Federal or State Law Considerations: When Associations May Not Deny a Modification Request

There are a few major exceptions where an association may be restricted from enforcing its typical approval process:

  1. Satellite Dish Installations (FCC Protections)

Federal Communications Commission (FCC) rules preempt a condominium’s governing documents and state and local regulations for over-the-air reception devices, such as satellite dishes under 1 meter in diameter, installed within a unit or its limited common elements. Associations generally cannot require approval, charge application fees, or impose conditions for these installations—unless the dish exceeds the size limit or is attached to general common elements.

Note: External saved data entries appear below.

/-! ## Rules about the whole machine -/

/-- R72: the core never writes the BRR input memory: only a host write of a byte changes it, and only that byte. -/
def Obligations.OnlyHostWritesBrrMemory : Prop :=
  (∀ (s t : State) (i : Instr), exec i s = .next t → ∀ a, t.brrRead a = s.brrRead a) ∧
  (∀ (s t : State) (a : Nat), step s = .next t → t.brrRead a ≠ s.brrRead a →
    ∃ v rest, s.host = .brrWrite a v :: rest)

/-- 20_memory.md §3 (R77), 10_state.md (R49, R51): only CONVERT touches the PCM memory; only DECODE_BLOCK writes OUT_BLK
and only ENCODE_RATE writes EXT80 (a reset clears the two). -/
def Obligations.ResultsHaveOneWriter : Prop :=
  ∀ s t : State, step s = .next t →
    (∀ a, t.pcmByte a ≠ s.pcmByte a → ∃ (g : BitVec 24) (rest : List HostOp), s.host = .regWrite 0x00#8 (g ++ 0x02#8) :: rest) ∧
    (t.regs.outBlk ≠ s.regs.outBlk → (∃ (g : BitVec 24) (rest : List HostOp),
      s.host = .regWrite 0x00#8 (g ++ 0x03#8) :: rest) ∨ ∃ rest, s.host = .reset :: rest) ∧
    (t.regs.ext80 ≠ s.regs.ext80 → (∃ (g : BitVec 24) (rest : List HostOp),
      s.host = .regWrite 0x00#8 (g ++ 0x04#8) :: rest) ∨ ∃ rest, s.host = .reset :: rest)

/-- The invariant holds at reset. -/
def Obligations.ResetMeetsInvariant : Prop := State.reset.Inv

/-- The invariant of Safety.lean is kept by every step: both memories stay in canonical form and inside their sizes, the
flags and the error registers agree (R35, R36, R261, R301, R303), ROUNDS stays within 64 (R45) and the sign of the
extended float 0 (R244). -/
def Obligations.EveryStepKeepsInvariant : Prop :=
  ∀ s t : State, s.Inv → step s = .next t → t.Inv
end

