/-- Settles O2: a decoded block is its header's fields and its payload's nibbles (`decode_block_ok`), which encode to
the same bytes; a decoded command is `encode_of_decodeCommand`. -/
theorem encodeInvertsDecode : Obligations.EncodeInvertsDecode := by
  unfold Obligations.EncodeInvertsDecode
  intro c i h
  cases c with
  | command w => exact ⟨encode_of_decodeCommand h, wellFormed_of_isCommand (isCommand_of_decodeCommand h)⟩
  | block bytes =>
    obtain ⟨header, payload, rfl, eight, rfl⟩ := decode_block_ok h
    rw [encode_blockInstr, wellFormed_blockInstr, encodeBlock, headerByte_fields, payloadBytes_payloadNibbles,
      payloadNibbles_length, eight]
    exact ⟨rfl, rfl⟩

/-- Settles O4: `decode_block_length`, `decodeCommand_append` and `decodeCommand_illegal`. -/
theorem otherWordsRejected : Obligations.OtherWordsRejected := by
  unfold Obligations.OtherWordsRejected
  refine ⟨fun _ => decode_block_length, decodeCommand_append, fun g code h1 h2 h3 h4 => ?_⟩
  have rejected := decodeCommand_illegal (w := g ++ code)
  rw [commandCode_append] at rejected
  exact rejected h1 h2 h3 h4

/-- Settles O5: four words, decoded. -/
theorem writtenOutWordsDecode : Obligations.WrittenOutWordsDecode := by
  unfold Obligations.WrittenOutWordsDecode
  exact ⟨rfl, rfl, rfl, rfl⟩

end Sys2Proof.Machine
end

section
/-! How commands end (spec/44_host_commands.md R260 to R267, spec/60_exceptions.md R301 to R305): that they complete,
the errors each can raise, and what a write to CMD leaves in the command registers. -/

namespace Sys2Proof.Machine

/-! ### The errors of each command (R301, R302) -/

/-- What the validator raises, as ERROR holds it (R141 to R148). -/
def validatorErrors : List (BitVec 16) := [0x0106#16, 0x0101#16, 0x0201#16, 0x0301#16, 0x0401#16]

/-- What a loop request raises (R203). -/
def requestErrors : List (BitVec 16) := [0x0104#16, 0x0204#16, 0x0304#16]

/-- What the passes and the rounds of CONVERT raise (R211, R213, R263). -/
def streamErrors : List (BitVec 16) := [0x0103#16, 0x0203#16, 0x0002#16]

/-- What CONVERT raises. -/
def convertErrors : List (BitVec 16) := validatorErrors ++ requestErrors ++ streamErrors

/-- What each command raises (R262 to R265). -/
def commandErrors : Instr → List (BitVec 16)
  | .validate _ => validatorErrors
  | .convert _ => convertErrors
  | .decodeBlock _ => [0x0106#16, 0x0206#16]
  | .encodeRate _ => []
  | .brrF0 _ _ _ _ => []
  | .brrF1 _ _ _ _ => []
  | .brrF2 _ _ _ _ => []
  | .brrF3 _ _ _ _ => []

/-- Every error of a command is one R302 lists. -/
theorem commandErrors_listed (i : Instr) : ∀ word ∈ commandErrors i, word ∈ errorWords := by
  cases i <;> simp [commandErrors, convertErrors, validatorErrors, requestErrors, streamErrors, errorWords]

theorem validate_error_word {s : State} {e : Raise} (h : validate s = .error e) :
    e.sub ++ e.kind.code ∈ validatorErrors := by
  rcases validate_error h with ⟨kind, sub⟩ | ⟨kind, sub | sub | sub | sub⟩ <;> rw [kind, sub] <;> decide

theorem resolveLoopRequest_error_word {s : State} {n : Nat} {e : Raise} (h : resolveLoopRequest n s = .error e) :
    e.sub ++ e.kind.code ∈ requestErrors := by
  obtain ⟨kind, sub | sub | sub, -⟩ := resolveLoopRequest_error h <;> rw [kind, sub] <;> decide

/-- What an ending's error registers say: an error of CONVERT, with 64 as the detail of a convergence failure (R302), or
none. -/
def Ending.RaisedOrClear (x : Ending) : Prop :=
  (x.status.getLsbD 1 = true ∧ x.error ∈ convertErrors ∧ (x.error = 0x0002#16 → x.info = 64#32)) ∨
    (x.status.getLsbD 1 = false ∧ x.error = 0#16 ∧ x.info = 0#32)

theorem Ending.failed_raised {kind : ErrorKind} {sub : Byte} {info : Word} {word : BitVec 16}
    (hw : sub ++ kind.code = word) (listed : word ∈ convertErrors) (detail : word = 0x0002#16 → info = 64#32)
    (warnings : BitVec 5) : (Ending.failed warnings ⟨kind, sub, info⟩).RaisedOrClear := by
  subst hw
  exact .inl ⟨by simp [Ending.failed], listed, detail⟩

theorem ConvertEnds.raised_or_clear {s : State} {x : Ending} (h : ConvertEnds s x) : x.RaisedOrClear := by
  have first : s.firstHdrBit[1] = false := s.firstHdrBit_low.2.1
  cases h with
  | invalid e v =>
    have word := validate_error_word v
    exact Ending.failed_raised rfl (List.mem_append_left _ (List.mem_append_left _ word))
      (fun two => absurd (two ▸ word) (by decide)) _
  | badRequest e v q =>
    have word := resolveLoopRequest_error_word q
    exact Ending.failed_raised rfl (List.mem_append_left _ (List.mem_append_right _ word))
      (fun two => absurd (two ▸ word) (by decide)) _
  | noRoom =>
    exact Ending.failed_raised (word := 0x0103#16) rfl (by decide) (fun two => absurd two (by decide)) _
  | outgrown =>
    exact Ending.failed_raised (word := 0x0203#16) rfl (by decide) (fun two => absurd two (by decide)) _
  | exhausted => exact Ending.failed_raised (word := 0x0002#16) rfl (by decide) (fun _ => rfl) _
  | whole req v q noLoop room =>
    have drop : req.dropBit[1] = false := req.dropBit_low.2.1
    exact .inr ⟨by simp [Ending.whole, first, drop], rfl, rfl⟩
  | resolved b r k v q room ends => exact .inr ⟨by simp [Ending.looped, first], rfl, rfl⟩

/-! ### The command registers after a command -/

/-- The registers `r` after a write of `w` to CMD whose command can raise `errors`: an error is one of them and leaves
LOOPED 0, and without one ERROR and ERRINFO are 0 (R33, R35, R36, R303). -/
structure Regs.EndedAs (errors : List (BitVec 16)) (w : Word) (r : Regs) : Prop where
  cmd : r.cmd = w
  done : r.flag .done = true
  raised : r.flag .err = true → r.error ∈ errors ∧ r.flag .looped = false
  clear : r.flag .err = false → r.error = 0#16 ∧ r.errInfo = 0#32
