-- ==== Sys2Proof/Machine/Flags.lean ====
section
/-! DEFINITION. The two flags (spec/10_state.md rule R29): EN, flipped by the press edge of the toggle key, and REST, copied
from the rest bit of every KEY command. There are no condition codes. -/

namespace Sys2Proof.Machine

/-- `REST <- cmd.rest`, the first act of every KEY command (R24, R120 step 1). -/
def State.latchRest (rest : Bool) (s : State) : State := { s with rest := rest }

/-- `EN <- 1 - EN` (R122). -/
def State.flipEn (s : State) : State := { s with en := !s.en }

end Sys2Proof.Machine
end

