/-- R81: the four combinations of `consumed` and a forwarded event, by class. -/
def Obligations.ConsumedAndForwardedByClass : Prop :=
  ∀ (i : Instr) (s : State), ∃ (t : State) (r : Rsp), exec i s = .next t ∧ t.rsp = some r ∧
    match i.commandClass with
    | .seed | .next => r.consumed = false ∧ r.fwd = none
    | .toggleP | .toggleR => r.consumed = true ∧ r.fwd = none
    | .alphaP | .alphaR => if s.en then r.consumed = true ∧ r.fwd.isSome = true
        else r.consumed = false ∧ r.fwd = originalEvent (i.toCmd s.config)
    | .reseedP | .reseedR | .otherP | .otherR => r.consumed = false ∧ r.fwd = originalEvent (i.toCmd s.config)

/-- R7: the conditions of a well-formed configuration, and the refusal of any other. -/
def Obligations.IllFormedConfigurationIsRefused : Prop :=
  (∀ c : Config, c.WF ↔
    (c.kcA + 25 < 2 ^ c.symW ∧ c.kcToggle < 2 ^ c.symW ∧ c.kcReseed < 2 ^ c.symW ∧ c.kcToggle ≠ c.kcReseed ∧
      (c.kcToggle < c.kcA ∨ c.kcA + 25 < c.kcToggle) ∧ (c.kcReseed < c.kcA ∨ c.kcA + 25 < c.kcReseed) ∧
      c.rotReset ≤ 25 ∧ c.rotW ≥ 5)) ∧
  ∀ s : State, step s = .refused .illFormedConfiguration ↔ ¬ s.config.WF

/-! ### The PRNG -/

/-- R102: SEED loads the value into SEED, draws nothing and changes nothing else; its word is the value under `op` = 1. -/
def Obligations.SeedCommandLoadsSeedOnly : Prop :=
  (∀ (v : SeedWord) (s : State), exec (.seed v) s = .next (answer { s with seed := v } ⟨false, none, none⟩)) ∧
  (∀ (c : Config) (v : SeedWord), decode c (BitVec.ofNat 34 (0x100000000 + v.toNat)) = some (.seed v))

/-- R106: NEXT advances SEED, stores the draw in ROT, answers it, and changes nothing else, whatever REST and EN hold. -/
def Obligations.NextCommandDraws : Prop :=
  (∀ s : State, exec .next s =
    .next (answer (afterDraw s) ⟨false, none, some (drawn (advanced s.seed))⟩)) ∧
  (∀ c : Config, decode c 0x200000000#34 = some .next)

/-- R103: what `next()` writes, that it answers what it wrote to ROT, and that it runs inside NEXT and the drawing reseed key
events and nowhere else: every other command leaves ROT alone, and SEED too unless it is a seed load. -/
def Obligations.NextRunsOnlyInsideDraws : Prop :=
  (∀ s : State, s.draw = afterDraw s) ∧
  ∀ (i : Instr) (s t : State), exec i s = .next t →
    (i.draws s.config = true → t.seed.toNat = advanced s.seed ∧ t.rot = drawn (advanced s.seed) ∧
      t.rsp.bind (·.draw) = some t.rot) ∧
    (i.draws s.config = false → t.rot = s.rot ∧ (i.commandClass ≠ .seed → t.seed = s.seed))

/-- R100: the advance is the low 32 bits of the exact sum, wrapping and not stopping, and the product fits in 63 bits; it is
what a draw does to SEED. -/
def Obligations.AdvanceWrapsModulo2To32 : Prop :=
  (∀ x : SeedWord, (lcgStep x).toNat = (x.toNat * 1103515245 + 12345) % 2 ^ 32 ∧ x.toNat * 1103515245 < 2 ^ 63) ∧
  ∀ s : State, s.draw.seed = lcgStep s.seed
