-- ==== Sys2Proof/Tests/Slice0.lean ====
section
/-! SUPPORT. Tests whose expected results come from the spec's own tables (95_test_vectors.md, 30_encoding.md rule R83,
42_rotn_transformer.md rule R158), the ill-formed terms that well-formedness refuses, and a witness for every statement with
hypotheses. -/

namespace Sys2Proof.Tests

open Sys2Proof Sys2Proof.Machine

/-- A small state: a configuration, the four registers, and the words presented. -/
def st (c : Config) (seed rot : Nat) (en rest : Bool) (cmds : List CmdWord) : State :=
  ⟨c, BitVec.ofNat 32 seed, rot, en, rest, none, cmds.map .word, []⟩

/-- One step as 95_test_vectors.md shows it: SEED, ROT, EN, REST and the response word; none for a stop. -/
def shows (s : State) : Option (Nat × Nat × Bool × Bool × Nat) :=
  match step s with
  | .next t => (t.rsp.bind Rsp.word).map fun w => (t.seed.toNat, t.rot, t.en, t.rest, w.toNat)
  | .fault _ => none
  | .refused _ => none

/-- The reason a step is refused for, if it is. -/
def refusal (s : State) : Option Refusal :=
  match step s with
  | .next _ => none
  | .fault _ => none
  | .refused r => some r

/-- The reference configuration with the other value of RESEED_ON_RELEASE. -/
def pressOnly : Config := { referenceConfig with reseedOnRelease := false }

/-- A configuration wider than the reference: keycodes of 10 bits, a rotation register of 6. -/
def wide : Config := { referenceConfig with symW := 10, rotW := 6, kcA := 300, kcToggle := 1023, kcReseed := 256 }

/-- The narrowest symbols R7 allows: 26 letters and two designated keys in 5 bits. -/
def narrow : Config := { referenceConfig with symW := 5, kcA := 0, kcToggle := 26, kcReseed := 31 }

/-! ### Well-formedness: one ill-formed term for each check (R7, R75) -/

theorem test_well_formed : referenceConfig.WF ∧ pressOnly.WF ∧ wide.WF ∧ narrow.WF := by decide
theorem test_last_letter_beyond_8_bits_is_refused : ¬ { referenceConfig with kcA := 231 }.WF := by decide
theorem test_toggle_code_beyond_8_bits_is_refused : ¬ { referenceConfig with kcToggle := 256 }.WF := by decide
theorem test_reseed_code_beyond_8_bits_is_refused : ¬ { referenceConfig with kcReseed := 256 }.WF := by decide
theorem test_symbols_of_7_bits_are_refused : ¬ { referenceConfig with symW := 7 }.WF := by decide
theorem test_rotation_register_of_4_bits_is_refused : ¬ { referenceConfig with rotW := 4 }.WF := by decide
theorem test_equal_designated_keys_are_refused : ¬ { referenceConfig with kcReseed := 0x80 }.WF := by decide
theorem test_toggle_on_a_letter_is_refused : ¬ { referenceConfig with kcToggle := 0x41 }.WF := by decide
theorem test_reseed_on_a_letter_is_refused : ¬ { referenceConfig with kcReseed := 0x5A }.WF := by decide
theorem test_rotation_reset_above_25_is_refused : ¬ { referenceConfig with rotReset := 26 }.WF := by decide
theorem test_letter_as_other_is_refused : Instr.wf referenceConfig (.otherPress 0x41 true) = false := by decide
theorem test_toggle_as_other_is_refused : Instr.wf referenceConfig (.otherRelease 0x80 true) = false := by decide
theorem test_other_beyond_8_bits_is_refused : Instr.wf referenceConfig (.otherPress 0x100 true) = false := by decide
theorem test_step_refuses_the_ill_formed :
    refusal (st { referenceConfig with rotReset := 26 } 0 0 false true [0x200000000#34]) =
      some .illFormedConfiguration := by decide
theorem test_step_refuses_a_reserved_word :
    refusal (st referenceConfig 0 0 false true [0x300000000#34]) = some (.reservedWord (.word 0x300000000#34)) := by
  decide

/-! ### Decoding: each constructor from a word written out bit by bit from R72 to R74 (`op`, reserved, rest, action, symbol) -/

theorem test_decode_seed :
    decode referenceConfig 0b0111111111111111111111111111111111#34 = some (.seed 0xFFFFFFFF#32) := by decide
theorem test_decode_next : decode referenceConfig 0b1000000000000000000000000000000000#34 = some .next := by decide
theorem test_decode_togglePress :
    decode referenceConfig 0b0000000000000000000000001110000000#34 = some (.togglePress true) := by decide
theorem test_decode_toggleRelease :
    decode referenceConfig 0b0000000000000000000000000010000000#34 = some (.toggleRelease false) := by decide
theorem test_decode_alphaPress :
    decode referenceConfig 0b0000000000000000000000001101011010#34 = some (.alphaPress 25 true) := by decide
theorem test_decode_alphaRelease :
    decode referenceConfig 0b0000000000000000000000000001000001#34 = some (.alphaRelease 0 false) := by decide
theorem test_decode_reseedPress :
    decode referenceConfig 0b0000000000000000000000001100001000#34 = some (.reseedPress true) := by decide
theorem test_decode_reseedRelease :
    decode referenceConfig 0b0000000000000000000000000000001000#34 = some (.reseedRelease false) := by decide
theorem test_decode_otherPress :
    decode referenceConfig 0b0000000000000000000000001101011011#34 = some (.otherPress 0x5B true) := by decide
theorem test_decode_otherRelease :
    decode referenceConfig 0b0000000000000000000000000000000000#34 = some (.otherRelease 0x00 false) := by decide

  1. Modifications for Persons with Disabilities

Under MCL 559.147a, co-owners have the statutory right to modify their units or common elements to enhance accessibility or alleviate hazardous conditions for individuals with disabilities. Condominium association boards must respond to these modification requests by either approving or denying them within 60 days of receiving detailed plans and specifications. Additionally, these modification requests may invoke protections under the Fair Housing Act (FHA). Associations receiving FHA-related requests must provide timely responses and are strongly encouraged to seek legal guidance to ensure compliance with applicable federal laws.

  1. Energy-Saving Improvements or Modifications and Solar Energy Systems

Michigan recently adopted the new Homeowners’ Energy Policy Act, which may alter the process for energy-saving improvements or modifications, and solar energy systems. Follow this link for additional information.

Best Practices for Handling Requests

  • Prompt Review: Co-owners are entitled to timely decisions. Record board deliberations and clearly document the reasons for approvals or rejections in meeting minutes.
  • Written Responses: Always provide a formal written response. Avoid verbal approvals or informal notes that could be misinterpreted.
  • Modification Agreements: For approved alterations, especially those affecting maintenance or liability, require an agreement to be recorded with the county to bind current and future owners.
  • Insurance Coverage: Co-owners should be reminded of their responsibility to insure improvements. Recorded agreements can increase compliance.
  • Education and Communication: Many disputes arise from a co-owner’s lack of awareness regarding these approval procedures. Periodically remind co-owners of the requirement to obtain written approval before making alterations.
  • Clear Process and Procedures: Clear procedures and communication help prevent conflict before it begins.

By establishing clear standards, maintaining consistency, and respecting the rights of co-owners – including those protected by federal or state law – condominium boards can effectively manage alteration requests while minimizing disputes. Thoughtful planning and proactive communication are essential tools for maintaining harmony and upholding the integrity of the community.